* Instructions to follow *
Set down exactly the lines below between the line holding "tstBmu.nearFree 0 = true" and the line holding "tstBmu.drainWaits 0 = false", inclusive; no other line belongs in the answer.

Data to use below:

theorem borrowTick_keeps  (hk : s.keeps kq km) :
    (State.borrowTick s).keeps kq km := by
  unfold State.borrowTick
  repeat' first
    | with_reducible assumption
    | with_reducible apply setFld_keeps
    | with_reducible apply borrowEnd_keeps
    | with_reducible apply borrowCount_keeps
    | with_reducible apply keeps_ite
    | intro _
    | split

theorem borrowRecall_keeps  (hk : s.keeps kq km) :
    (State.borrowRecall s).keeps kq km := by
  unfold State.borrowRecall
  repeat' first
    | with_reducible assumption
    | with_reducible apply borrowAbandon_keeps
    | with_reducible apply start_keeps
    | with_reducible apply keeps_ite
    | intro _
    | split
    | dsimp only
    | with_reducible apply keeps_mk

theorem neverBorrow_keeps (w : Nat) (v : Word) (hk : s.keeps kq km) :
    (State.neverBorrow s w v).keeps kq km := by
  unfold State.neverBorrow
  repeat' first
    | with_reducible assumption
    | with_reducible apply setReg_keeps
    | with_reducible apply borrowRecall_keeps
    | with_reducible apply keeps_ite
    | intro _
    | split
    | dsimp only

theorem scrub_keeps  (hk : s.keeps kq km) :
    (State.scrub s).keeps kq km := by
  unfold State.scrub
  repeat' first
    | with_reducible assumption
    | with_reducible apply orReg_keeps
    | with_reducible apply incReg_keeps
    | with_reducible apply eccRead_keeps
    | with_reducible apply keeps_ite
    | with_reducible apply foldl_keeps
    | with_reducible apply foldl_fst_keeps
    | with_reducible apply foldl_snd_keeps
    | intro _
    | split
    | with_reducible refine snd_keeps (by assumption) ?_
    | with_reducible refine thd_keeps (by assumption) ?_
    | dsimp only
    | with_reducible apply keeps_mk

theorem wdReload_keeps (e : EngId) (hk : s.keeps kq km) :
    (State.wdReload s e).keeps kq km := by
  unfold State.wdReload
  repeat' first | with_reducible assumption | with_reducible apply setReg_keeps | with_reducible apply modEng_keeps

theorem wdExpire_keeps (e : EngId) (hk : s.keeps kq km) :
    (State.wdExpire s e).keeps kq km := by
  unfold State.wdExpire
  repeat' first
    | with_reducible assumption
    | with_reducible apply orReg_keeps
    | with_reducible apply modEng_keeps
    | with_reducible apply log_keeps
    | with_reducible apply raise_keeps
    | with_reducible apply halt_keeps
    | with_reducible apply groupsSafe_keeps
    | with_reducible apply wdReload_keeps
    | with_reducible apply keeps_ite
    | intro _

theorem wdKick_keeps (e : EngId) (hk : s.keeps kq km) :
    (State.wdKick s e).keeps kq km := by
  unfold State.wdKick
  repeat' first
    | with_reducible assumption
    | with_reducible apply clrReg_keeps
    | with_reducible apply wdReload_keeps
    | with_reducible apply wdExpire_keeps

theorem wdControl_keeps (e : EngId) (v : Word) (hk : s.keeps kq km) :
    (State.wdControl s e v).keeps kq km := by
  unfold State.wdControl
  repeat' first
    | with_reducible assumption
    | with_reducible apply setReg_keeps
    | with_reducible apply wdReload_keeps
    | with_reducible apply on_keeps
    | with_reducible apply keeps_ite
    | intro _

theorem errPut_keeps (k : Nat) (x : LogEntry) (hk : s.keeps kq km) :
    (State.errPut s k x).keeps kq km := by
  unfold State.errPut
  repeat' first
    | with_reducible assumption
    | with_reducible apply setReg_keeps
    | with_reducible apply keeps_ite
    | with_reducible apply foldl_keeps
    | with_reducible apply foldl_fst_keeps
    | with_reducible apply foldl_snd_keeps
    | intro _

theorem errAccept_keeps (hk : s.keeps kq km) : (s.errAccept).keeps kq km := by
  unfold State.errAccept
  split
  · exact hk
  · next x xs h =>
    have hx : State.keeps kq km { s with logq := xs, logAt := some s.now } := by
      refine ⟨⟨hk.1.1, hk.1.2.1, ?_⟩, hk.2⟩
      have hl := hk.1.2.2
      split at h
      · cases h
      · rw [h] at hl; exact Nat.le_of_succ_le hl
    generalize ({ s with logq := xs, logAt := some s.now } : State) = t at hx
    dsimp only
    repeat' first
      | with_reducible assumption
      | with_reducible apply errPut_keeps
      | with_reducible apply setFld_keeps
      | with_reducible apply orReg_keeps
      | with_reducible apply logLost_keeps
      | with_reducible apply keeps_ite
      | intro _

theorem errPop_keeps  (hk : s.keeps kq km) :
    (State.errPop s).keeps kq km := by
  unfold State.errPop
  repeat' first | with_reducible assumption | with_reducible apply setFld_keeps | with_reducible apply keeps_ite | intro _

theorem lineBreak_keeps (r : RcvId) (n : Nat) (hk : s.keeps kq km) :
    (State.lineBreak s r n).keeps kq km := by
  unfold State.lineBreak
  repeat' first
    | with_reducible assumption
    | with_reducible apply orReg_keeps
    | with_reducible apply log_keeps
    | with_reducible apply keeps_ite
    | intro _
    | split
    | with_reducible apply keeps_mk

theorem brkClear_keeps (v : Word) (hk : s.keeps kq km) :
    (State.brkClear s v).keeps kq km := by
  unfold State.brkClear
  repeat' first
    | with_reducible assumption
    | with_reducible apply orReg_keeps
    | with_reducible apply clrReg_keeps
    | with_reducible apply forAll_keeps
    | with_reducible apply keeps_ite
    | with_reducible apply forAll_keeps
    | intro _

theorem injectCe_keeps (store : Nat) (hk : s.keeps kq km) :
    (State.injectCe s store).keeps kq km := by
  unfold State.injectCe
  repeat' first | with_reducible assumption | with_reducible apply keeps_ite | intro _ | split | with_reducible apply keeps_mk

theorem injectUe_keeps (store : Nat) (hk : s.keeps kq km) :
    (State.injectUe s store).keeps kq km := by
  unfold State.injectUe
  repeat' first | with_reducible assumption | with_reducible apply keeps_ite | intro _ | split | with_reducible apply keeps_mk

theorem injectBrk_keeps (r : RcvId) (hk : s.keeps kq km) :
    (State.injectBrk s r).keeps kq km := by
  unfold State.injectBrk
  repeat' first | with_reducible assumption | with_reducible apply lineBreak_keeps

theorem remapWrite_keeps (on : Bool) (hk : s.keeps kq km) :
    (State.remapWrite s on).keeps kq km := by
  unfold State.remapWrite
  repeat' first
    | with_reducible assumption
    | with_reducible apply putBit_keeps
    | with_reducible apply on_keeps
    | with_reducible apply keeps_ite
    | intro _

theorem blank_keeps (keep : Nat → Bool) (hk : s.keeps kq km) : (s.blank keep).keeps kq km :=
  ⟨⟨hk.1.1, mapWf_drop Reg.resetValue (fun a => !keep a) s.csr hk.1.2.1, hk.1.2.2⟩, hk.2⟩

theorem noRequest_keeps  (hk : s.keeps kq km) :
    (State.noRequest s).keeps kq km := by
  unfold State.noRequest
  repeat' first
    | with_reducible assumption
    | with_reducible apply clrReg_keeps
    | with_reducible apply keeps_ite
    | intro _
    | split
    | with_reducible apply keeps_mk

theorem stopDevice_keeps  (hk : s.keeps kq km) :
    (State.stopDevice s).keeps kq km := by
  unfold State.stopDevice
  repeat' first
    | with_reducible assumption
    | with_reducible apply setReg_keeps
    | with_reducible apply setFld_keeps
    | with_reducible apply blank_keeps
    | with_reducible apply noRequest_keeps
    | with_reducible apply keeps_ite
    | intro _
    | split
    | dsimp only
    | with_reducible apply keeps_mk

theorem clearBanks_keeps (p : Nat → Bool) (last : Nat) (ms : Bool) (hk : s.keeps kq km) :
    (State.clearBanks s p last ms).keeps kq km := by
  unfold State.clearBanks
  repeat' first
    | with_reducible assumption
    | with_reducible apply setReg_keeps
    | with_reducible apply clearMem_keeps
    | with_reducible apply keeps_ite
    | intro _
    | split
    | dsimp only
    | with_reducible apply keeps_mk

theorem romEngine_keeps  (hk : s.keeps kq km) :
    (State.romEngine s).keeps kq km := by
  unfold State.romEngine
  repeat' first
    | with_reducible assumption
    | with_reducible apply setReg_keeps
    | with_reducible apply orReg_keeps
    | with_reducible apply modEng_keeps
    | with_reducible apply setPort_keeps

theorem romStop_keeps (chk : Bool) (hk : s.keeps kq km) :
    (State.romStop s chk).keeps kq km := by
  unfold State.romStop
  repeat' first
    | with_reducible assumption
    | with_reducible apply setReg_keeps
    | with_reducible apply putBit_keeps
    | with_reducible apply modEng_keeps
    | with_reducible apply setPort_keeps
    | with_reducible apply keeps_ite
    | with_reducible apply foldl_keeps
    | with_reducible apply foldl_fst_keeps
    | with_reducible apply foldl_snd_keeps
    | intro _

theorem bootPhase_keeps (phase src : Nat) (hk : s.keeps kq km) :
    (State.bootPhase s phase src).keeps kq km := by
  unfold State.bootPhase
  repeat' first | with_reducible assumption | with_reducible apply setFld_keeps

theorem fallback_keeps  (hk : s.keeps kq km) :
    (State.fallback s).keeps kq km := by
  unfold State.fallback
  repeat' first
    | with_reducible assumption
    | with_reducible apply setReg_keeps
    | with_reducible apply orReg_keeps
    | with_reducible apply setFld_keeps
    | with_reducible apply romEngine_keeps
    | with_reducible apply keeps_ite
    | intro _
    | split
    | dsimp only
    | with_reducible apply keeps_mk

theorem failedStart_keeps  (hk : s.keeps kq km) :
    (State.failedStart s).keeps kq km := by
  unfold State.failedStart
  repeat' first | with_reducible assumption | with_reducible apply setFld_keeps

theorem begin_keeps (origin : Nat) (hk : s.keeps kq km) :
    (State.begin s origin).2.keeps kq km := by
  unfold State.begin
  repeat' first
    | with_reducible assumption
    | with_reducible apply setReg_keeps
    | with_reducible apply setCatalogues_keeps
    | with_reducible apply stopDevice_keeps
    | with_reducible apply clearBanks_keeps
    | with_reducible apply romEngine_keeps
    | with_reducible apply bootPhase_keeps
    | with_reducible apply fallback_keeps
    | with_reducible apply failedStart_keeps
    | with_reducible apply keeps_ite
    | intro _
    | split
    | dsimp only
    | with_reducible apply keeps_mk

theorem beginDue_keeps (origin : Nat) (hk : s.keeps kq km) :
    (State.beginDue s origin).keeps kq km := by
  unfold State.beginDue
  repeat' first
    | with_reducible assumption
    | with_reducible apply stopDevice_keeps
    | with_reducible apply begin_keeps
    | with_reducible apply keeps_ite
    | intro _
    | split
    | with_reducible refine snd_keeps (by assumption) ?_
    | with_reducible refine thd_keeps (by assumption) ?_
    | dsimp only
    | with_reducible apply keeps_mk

End of Data to use.
Data to use below:

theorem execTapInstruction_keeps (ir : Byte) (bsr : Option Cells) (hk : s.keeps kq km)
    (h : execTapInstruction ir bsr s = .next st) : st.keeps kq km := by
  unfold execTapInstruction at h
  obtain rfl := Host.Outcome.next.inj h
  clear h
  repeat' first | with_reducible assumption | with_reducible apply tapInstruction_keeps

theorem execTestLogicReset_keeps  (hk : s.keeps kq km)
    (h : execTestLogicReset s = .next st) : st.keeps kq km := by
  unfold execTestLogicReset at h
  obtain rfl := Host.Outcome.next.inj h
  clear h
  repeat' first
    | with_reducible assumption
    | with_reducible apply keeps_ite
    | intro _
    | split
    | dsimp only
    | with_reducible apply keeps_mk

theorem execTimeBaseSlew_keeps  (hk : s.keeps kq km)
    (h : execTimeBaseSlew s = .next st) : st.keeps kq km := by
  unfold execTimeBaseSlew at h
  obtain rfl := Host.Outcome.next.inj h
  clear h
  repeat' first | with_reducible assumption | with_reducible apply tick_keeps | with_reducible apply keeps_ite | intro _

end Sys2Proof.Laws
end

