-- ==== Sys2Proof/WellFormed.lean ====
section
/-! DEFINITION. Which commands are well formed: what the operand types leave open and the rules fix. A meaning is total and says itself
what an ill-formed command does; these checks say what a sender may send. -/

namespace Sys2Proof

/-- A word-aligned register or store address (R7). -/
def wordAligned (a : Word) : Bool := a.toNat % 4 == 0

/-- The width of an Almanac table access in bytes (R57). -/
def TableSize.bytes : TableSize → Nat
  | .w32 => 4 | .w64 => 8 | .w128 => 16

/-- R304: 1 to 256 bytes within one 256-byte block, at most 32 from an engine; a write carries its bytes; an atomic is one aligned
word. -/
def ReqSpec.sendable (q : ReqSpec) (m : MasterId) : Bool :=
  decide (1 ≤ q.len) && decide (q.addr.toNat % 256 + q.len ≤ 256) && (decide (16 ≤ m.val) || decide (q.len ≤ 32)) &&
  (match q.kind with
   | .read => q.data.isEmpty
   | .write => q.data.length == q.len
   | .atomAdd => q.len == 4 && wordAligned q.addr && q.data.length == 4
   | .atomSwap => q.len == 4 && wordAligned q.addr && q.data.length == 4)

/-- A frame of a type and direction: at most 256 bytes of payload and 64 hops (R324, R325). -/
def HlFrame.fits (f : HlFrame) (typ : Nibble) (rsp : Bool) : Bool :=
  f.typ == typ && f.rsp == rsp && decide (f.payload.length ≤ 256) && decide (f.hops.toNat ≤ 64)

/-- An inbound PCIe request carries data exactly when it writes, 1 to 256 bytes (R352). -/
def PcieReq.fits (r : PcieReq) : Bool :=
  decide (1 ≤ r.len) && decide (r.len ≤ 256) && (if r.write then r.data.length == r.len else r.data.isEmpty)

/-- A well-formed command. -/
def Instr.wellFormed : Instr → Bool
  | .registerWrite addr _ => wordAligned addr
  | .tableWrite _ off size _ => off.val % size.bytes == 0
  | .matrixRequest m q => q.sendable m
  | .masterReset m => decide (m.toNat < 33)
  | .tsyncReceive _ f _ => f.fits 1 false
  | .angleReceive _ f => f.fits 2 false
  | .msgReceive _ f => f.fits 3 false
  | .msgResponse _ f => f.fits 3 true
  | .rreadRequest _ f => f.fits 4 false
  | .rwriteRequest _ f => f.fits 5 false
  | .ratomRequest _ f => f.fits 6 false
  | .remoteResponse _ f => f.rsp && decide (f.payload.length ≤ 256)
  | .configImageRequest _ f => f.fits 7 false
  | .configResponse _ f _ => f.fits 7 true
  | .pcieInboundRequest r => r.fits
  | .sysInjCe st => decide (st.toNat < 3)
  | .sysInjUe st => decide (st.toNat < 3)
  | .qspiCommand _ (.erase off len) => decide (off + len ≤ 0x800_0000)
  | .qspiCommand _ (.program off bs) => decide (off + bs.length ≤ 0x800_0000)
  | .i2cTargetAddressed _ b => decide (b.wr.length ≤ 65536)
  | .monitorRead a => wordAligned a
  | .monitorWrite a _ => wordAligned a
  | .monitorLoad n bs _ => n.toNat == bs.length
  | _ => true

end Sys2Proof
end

End of Data to use.
Data to use below:

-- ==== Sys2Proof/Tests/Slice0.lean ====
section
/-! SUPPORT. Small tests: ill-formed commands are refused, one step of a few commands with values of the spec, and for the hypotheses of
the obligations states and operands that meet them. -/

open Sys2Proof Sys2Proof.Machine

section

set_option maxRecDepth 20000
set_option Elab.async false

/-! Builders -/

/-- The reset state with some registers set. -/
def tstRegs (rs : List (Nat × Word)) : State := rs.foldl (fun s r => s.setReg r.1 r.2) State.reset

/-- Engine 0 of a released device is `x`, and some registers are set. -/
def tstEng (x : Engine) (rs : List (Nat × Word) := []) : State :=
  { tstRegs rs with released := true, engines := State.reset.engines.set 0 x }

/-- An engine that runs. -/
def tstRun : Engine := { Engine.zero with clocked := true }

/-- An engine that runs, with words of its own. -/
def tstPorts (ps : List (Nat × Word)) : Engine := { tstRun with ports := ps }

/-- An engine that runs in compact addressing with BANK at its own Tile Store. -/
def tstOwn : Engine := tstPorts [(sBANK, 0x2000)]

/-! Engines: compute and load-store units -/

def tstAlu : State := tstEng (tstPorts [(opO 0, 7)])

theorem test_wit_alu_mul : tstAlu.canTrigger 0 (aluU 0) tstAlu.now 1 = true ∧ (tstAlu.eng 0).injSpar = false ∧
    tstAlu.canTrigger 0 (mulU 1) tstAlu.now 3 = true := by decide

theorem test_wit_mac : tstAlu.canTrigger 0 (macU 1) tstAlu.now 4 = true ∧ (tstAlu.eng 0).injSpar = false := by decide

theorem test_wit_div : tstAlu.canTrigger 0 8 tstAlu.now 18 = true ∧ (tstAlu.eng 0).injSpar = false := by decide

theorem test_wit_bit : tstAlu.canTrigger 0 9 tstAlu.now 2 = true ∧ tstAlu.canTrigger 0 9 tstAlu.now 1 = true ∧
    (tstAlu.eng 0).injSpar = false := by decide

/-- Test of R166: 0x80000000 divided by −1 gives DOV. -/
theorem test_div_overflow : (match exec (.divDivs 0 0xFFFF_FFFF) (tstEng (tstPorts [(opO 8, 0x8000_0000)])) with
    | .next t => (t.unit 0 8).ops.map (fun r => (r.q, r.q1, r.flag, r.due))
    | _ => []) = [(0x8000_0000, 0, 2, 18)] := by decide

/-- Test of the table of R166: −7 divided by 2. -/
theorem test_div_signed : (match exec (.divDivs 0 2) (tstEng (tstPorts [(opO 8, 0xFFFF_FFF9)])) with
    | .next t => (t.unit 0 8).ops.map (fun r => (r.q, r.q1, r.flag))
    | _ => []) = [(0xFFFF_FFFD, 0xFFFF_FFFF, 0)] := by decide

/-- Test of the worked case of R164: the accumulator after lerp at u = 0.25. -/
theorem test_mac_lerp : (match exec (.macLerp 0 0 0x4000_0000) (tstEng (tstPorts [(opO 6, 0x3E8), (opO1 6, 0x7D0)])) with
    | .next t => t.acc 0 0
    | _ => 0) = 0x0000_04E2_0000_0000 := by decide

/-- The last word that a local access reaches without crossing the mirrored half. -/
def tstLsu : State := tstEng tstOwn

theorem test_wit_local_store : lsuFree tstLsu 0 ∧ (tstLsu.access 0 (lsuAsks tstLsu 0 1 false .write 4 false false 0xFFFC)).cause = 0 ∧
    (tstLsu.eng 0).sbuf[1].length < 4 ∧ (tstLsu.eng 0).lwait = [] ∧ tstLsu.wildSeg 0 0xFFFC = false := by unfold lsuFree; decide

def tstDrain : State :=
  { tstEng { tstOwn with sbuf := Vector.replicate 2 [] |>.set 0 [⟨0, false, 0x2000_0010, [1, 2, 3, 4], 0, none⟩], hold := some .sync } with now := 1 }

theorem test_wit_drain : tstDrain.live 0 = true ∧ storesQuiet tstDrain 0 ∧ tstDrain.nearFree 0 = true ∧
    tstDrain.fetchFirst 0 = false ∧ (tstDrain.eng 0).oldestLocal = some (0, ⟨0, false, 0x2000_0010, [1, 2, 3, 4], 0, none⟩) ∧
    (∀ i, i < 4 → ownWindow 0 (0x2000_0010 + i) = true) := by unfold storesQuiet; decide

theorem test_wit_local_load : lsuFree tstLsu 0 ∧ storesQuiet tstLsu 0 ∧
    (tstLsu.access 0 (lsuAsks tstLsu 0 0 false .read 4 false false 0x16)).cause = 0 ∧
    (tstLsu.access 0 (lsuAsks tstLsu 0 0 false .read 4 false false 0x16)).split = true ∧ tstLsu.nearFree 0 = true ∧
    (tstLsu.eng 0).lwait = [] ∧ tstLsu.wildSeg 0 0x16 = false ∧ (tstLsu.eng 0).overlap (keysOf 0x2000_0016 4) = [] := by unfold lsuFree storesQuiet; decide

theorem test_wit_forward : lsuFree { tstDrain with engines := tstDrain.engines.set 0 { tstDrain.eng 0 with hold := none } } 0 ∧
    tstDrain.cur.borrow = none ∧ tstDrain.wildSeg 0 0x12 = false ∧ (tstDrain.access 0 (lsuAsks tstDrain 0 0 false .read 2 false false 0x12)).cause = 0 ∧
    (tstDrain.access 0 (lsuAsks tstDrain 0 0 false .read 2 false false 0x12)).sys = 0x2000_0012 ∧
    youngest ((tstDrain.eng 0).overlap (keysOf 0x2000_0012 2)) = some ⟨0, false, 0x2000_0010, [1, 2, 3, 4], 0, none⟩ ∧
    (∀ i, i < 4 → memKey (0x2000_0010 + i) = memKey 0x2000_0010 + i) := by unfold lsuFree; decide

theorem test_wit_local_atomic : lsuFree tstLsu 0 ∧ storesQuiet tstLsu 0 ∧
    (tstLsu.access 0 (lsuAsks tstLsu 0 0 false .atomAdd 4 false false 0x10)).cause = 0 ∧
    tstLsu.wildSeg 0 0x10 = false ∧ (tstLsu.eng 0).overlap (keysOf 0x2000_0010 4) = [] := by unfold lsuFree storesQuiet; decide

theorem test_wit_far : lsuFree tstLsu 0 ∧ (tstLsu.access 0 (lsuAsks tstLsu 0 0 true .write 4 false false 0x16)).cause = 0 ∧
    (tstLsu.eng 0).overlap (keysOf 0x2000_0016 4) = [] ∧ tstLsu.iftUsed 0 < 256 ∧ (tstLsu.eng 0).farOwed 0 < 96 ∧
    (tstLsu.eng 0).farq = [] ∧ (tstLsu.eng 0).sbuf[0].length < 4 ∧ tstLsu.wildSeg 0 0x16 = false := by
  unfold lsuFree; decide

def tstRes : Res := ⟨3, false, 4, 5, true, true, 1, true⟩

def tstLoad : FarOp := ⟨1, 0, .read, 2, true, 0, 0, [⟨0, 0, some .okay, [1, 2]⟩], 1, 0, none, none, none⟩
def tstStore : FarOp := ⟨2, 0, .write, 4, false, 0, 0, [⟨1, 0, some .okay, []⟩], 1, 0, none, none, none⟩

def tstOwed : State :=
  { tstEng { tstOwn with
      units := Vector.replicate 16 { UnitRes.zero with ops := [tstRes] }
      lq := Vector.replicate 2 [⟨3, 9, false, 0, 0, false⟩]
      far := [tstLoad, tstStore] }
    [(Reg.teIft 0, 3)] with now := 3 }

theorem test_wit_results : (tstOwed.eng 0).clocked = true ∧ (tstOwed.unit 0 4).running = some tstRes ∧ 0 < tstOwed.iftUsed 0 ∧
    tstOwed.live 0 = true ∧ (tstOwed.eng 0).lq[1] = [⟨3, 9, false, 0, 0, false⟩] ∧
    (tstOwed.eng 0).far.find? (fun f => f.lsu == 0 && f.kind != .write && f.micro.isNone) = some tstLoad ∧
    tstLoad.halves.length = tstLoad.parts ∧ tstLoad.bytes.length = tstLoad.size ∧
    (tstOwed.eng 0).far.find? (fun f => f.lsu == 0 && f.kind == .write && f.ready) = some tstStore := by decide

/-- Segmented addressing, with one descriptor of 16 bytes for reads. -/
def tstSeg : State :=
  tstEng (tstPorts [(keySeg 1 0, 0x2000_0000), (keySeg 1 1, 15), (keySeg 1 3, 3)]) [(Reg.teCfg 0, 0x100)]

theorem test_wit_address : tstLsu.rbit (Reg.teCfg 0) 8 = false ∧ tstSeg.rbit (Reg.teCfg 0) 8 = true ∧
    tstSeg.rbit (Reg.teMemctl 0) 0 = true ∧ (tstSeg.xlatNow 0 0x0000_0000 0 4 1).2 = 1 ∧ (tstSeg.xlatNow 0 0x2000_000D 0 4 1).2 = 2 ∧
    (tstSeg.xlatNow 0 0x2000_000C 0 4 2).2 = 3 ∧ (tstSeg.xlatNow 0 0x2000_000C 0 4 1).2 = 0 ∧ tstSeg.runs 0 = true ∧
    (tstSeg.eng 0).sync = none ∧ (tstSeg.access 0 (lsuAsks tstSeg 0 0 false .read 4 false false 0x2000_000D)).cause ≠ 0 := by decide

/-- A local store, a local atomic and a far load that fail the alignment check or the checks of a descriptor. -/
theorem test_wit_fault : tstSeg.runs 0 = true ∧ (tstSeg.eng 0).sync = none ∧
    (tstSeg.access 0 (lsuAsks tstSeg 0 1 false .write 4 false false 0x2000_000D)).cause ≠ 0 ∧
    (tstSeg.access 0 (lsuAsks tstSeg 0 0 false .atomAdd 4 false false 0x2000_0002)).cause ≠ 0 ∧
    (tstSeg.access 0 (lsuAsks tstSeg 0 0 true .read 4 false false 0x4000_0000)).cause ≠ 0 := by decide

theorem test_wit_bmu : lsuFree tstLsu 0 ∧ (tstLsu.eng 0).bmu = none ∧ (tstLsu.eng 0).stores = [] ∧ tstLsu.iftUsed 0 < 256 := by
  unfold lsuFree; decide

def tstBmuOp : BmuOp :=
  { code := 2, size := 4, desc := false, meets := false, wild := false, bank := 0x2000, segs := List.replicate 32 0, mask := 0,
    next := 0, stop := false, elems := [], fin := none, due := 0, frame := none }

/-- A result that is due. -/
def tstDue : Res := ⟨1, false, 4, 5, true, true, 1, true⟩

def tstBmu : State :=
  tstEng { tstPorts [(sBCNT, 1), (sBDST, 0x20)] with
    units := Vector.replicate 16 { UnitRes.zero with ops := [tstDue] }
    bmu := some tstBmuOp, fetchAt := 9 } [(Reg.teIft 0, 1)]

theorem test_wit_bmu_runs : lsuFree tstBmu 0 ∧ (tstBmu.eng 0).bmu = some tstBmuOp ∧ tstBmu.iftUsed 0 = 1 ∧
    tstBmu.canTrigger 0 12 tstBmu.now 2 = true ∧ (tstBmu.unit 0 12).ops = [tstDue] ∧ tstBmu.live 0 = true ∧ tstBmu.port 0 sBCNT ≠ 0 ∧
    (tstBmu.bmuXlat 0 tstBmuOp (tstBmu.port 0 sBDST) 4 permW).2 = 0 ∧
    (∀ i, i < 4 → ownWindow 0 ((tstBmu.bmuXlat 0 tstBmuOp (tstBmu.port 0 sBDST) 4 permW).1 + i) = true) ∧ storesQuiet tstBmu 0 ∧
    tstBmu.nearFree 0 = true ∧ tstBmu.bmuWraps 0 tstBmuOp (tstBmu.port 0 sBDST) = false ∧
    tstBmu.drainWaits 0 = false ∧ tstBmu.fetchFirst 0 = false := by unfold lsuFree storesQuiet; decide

End of Data to use.

* Exercise solution *
    tstBmu.nearFree 0 = true ∧ tstBmu.bmuWraps 0 tstBmuOp (tstBmu.port 0 sBDST) = false ∧
    tstBmu.drainWaits 0 = false ∧ tstBmu.fetchFirst 0 = false := by unfold lsuFree storesQuiet; decide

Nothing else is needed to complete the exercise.